Data.
---------------

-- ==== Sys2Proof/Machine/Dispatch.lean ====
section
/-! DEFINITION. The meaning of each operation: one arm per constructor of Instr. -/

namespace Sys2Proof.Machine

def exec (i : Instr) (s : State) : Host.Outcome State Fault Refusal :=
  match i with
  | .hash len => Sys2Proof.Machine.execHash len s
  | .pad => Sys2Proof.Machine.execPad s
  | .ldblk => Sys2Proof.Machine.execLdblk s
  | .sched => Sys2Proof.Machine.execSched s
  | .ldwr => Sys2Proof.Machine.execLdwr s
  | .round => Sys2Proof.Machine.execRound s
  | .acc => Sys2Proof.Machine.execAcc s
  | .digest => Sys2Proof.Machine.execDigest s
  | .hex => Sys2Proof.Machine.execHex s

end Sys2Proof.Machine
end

---------------

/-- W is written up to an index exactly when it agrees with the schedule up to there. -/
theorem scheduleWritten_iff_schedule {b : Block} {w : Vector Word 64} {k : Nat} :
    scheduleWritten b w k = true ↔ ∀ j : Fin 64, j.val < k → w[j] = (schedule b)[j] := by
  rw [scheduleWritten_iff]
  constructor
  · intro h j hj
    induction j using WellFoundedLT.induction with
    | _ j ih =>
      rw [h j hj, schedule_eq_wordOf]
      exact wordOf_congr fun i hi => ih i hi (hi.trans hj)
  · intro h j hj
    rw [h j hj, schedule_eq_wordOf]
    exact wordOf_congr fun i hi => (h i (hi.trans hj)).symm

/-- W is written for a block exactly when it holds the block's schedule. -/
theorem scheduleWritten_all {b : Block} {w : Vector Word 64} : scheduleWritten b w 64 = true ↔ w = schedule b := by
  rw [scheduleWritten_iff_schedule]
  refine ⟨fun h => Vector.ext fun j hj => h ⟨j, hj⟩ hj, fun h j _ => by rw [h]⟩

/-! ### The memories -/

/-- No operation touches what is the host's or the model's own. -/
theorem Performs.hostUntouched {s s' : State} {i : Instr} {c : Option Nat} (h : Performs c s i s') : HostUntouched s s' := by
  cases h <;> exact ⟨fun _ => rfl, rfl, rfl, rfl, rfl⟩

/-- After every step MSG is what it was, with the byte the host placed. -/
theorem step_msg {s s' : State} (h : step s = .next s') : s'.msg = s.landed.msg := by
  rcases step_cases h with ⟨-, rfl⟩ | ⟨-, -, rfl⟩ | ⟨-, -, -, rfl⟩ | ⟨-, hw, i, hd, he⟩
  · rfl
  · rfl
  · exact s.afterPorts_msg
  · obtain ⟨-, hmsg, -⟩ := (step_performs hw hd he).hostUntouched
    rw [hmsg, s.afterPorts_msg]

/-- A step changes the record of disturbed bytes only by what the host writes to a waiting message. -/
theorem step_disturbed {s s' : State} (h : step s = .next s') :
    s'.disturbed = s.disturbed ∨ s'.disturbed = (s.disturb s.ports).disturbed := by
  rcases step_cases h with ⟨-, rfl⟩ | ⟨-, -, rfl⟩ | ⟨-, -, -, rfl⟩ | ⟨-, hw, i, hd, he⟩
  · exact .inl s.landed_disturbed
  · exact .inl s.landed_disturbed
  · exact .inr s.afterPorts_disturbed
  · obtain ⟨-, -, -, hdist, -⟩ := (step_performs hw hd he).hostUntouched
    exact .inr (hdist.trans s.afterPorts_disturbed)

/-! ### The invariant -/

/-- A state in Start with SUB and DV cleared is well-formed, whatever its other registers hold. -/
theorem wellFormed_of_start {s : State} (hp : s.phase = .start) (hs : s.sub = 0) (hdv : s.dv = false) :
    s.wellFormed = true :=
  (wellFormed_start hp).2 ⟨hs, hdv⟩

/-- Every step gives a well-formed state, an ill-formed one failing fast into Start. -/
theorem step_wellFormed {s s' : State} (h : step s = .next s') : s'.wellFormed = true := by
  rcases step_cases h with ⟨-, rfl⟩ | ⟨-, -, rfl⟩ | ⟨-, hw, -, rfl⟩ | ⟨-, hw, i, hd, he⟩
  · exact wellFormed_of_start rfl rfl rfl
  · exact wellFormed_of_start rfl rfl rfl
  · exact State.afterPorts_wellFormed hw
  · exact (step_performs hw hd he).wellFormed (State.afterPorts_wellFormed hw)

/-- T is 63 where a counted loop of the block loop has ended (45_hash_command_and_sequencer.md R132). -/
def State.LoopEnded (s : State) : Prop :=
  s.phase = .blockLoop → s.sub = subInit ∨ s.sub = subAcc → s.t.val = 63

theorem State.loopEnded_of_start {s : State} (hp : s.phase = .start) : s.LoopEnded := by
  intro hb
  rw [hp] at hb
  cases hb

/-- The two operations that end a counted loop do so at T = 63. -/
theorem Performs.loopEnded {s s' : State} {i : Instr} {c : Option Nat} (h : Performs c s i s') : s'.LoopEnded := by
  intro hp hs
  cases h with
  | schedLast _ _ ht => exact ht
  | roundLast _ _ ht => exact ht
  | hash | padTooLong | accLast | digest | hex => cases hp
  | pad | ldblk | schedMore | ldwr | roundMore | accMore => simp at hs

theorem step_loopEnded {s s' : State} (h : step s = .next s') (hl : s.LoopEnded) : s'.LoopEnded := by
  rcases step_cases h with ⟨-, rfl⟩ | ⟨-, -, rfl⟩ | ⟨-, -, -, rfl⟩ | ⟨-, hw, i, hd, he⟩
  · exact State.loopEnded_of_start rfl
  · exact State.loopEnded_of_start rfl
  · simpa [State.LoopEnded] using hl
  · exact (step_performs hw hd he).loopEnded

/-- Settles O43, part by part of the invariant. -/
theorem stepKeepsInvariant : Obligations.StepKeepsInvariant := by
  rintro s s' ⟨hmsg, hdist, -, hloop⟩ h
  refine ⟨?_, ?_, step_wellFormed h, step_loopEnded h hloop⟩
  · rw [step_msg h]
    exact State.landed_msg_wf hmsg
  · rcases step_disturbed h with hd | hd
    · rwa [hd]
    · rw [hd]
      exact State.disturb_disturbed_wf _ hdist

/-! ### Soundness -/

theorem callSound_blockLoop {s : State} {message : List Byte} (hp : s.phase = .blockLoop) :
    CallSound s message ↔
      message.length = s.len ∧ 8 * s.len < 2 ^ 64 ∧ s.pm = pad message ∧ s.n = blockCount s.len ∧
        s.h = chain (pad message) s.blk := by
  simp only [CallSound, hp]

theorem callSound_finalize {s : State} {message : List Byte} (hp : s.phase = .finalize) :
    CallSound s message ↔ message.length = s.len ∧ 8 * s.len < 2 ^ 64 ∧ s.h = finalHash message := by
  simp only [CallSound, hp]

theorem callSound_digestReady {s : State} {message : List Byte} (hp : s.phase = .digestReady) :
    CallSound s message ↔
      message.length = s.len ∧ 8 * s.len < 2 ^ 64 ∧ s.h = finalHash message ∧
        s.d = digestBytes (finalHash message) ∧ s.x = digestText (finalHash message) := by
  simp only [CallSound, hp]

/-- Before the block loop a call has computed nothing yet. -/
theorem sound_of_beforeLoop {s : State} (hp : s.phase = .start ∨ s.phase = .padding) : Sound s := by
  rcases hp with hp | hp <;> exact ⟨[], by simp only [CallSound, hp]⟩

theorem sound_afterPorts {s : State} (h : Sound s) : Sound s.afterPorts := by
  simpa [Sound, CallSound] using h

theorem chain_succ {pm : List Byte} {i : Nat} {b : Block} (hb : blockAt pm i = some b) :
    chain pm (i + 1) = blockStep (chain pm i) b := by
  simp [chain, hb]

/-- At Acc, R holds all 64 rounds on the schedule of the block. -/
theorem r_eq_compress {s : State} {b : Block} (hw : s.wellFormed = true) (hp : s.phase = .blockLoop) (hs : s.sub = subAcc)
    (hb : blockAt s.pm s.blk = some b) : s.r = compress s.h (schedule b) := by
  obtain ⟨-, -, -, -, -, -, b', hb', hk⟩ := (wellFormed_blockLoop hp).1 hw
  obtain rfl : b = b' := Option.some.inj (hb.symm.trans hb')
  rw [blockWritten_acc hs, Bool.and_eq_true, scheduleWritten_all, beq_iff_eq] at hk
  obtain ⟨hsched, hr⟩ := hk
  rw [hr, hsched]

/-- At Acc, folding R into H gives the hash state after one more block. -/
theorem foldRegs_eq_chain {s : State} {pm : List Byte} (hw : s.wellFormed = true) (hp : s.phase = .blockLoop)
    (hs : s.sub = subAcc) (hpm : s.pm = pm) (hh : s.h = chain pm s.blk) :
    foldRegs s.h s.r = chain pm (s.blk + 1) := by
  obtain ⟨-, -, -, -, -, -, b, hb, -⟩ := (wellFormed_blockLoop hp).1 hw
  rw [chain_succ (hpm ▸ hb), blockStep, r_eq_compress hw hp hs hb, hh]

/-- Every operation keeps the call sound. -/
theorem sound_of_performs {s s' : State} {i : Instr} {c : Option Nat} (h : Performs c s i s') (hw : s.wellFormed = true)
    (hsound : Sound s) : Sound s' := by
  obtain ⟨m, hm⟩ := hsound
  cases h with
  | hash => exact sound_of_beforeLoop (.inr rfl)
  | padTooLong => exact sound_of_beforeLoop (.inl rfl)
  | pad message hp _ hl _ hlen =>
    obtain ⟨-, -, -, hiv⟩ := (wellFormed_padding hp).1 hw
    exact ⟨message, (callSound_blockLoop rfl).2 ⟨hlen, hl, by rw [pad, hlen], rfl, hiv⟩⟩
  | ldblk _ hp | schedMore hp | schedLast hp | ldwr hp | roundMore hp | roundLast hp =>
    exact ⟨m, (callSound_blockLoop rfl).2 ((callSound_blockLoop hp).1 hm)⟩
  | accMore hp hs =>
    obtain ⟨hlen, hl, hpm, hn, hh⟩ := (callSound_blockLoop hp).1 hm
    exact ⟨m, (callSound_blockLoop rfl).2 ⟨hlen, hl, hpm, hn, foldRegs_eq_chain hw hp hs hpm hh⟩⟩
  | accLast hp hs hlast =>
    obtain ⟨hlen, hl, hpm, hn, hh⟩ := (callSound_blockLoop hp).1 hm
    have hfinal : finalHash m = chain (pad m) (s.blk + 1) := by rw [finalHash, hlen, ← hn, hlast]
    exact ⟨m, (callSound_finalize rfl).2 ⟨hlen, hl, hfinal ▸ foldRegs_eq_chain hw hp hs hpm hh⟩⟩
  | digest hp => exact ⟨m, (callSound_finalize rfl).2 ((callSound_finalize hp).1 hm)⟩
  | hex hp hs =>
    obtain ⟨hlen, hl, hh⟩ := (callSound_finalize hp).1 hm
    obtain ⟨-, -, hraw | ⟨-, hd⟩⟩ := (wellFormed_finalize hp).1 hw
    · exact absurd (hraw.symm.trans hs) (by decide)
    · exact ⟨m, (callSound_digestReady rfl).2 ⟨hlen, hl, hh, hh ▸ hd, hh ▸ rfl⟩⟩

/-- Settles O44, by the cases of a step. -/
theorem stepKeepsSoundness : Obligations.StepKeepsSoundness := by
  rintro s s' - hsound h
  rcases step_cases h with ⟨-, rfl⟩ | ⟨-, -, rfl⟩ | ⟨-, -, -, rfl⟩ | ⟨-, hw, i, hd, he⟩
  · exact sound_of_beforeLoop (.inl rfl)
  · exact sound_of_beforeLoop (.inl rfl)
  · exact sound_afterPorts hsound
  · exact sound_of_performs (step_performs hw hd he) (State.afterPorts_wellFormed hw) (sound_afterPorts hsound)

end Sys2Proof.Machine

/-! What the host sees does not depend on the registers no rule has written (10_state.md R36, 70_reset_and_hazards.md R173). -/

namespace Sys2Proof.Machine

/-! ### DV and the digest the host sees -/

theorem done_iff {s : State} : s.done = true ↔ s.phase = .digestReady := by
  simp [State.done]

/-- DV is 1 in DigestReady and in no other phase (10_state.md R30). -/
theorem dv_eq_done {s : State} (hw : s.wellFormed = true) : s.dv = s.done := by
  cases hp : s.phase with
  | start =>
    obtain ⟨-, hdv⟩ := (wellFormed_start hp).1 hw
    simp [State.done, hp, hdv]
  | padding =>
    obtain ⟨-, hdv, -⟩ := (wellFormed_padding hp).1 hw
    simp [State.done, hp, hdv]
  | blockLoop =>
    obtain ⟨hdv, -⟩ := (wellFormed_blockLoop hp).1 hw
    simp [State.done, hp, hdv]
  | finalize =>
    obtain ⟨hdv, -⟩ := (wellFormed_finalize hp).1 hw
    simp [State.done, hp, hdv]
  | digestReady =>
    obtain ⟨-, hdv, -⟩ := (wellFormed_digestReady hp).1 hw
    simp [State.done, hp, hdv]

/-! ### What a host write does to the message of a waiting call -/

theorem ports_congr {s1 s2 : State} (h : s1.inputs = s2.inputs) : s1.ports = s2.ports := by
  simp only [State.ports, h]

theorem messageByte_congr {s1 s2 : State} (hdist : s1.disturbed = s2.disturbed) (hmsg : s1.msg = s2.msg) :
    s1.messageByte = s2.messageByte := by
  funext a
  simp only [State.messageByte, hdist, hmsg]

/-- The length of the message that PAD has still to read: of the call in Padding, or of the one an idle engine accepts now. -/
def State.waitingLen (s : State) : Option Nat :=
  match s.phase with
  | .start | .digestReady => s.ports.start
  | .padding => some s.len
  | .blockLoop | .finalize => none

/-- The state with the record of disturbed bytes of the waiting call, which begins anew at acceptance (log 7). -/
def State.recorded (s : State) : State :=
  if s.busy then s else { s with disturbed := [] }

---------------

Print exactly the lines of the listing above starting at the line containing "waiting call -/" and ending at the line containing "if s.busy then", both included.

Output.
/-! ### What a host write does to the message of a waiting call -/

theorem ports_congr {s1 s2 : State} (h : s1.inputs = s2.inputs) : s1.ports = s2.ports := by
  simp only [State.ports, h]

theorem messageByte_congr {s1 s2 : State} (hdist : s1.disturbed = s2.disturbed) (hmsg : s1.msg = s2.msg) :
    s1.messageByte = s2.messageByte := by
  funext a
  simp only [State.messageByte, hdist, hmsg]

/-- The length of the message that PAD has still to read: of the call in Padding, or of the one an idle engine accepts now. -/
def State.waitingLen (s : State) : Option Nat :=
  match s.phase with
  | .start | .digestReady => s.ports.start
  | .padding => some s.len
  | .blockLoop | .finalize => none

/-- The state with the record of disturbed bytes of the waiting call, which begins anew at acceptance (log 7). -/
def State.recorded (s : State) : State :=
  if s.busy then s else { s with disturbed := [] }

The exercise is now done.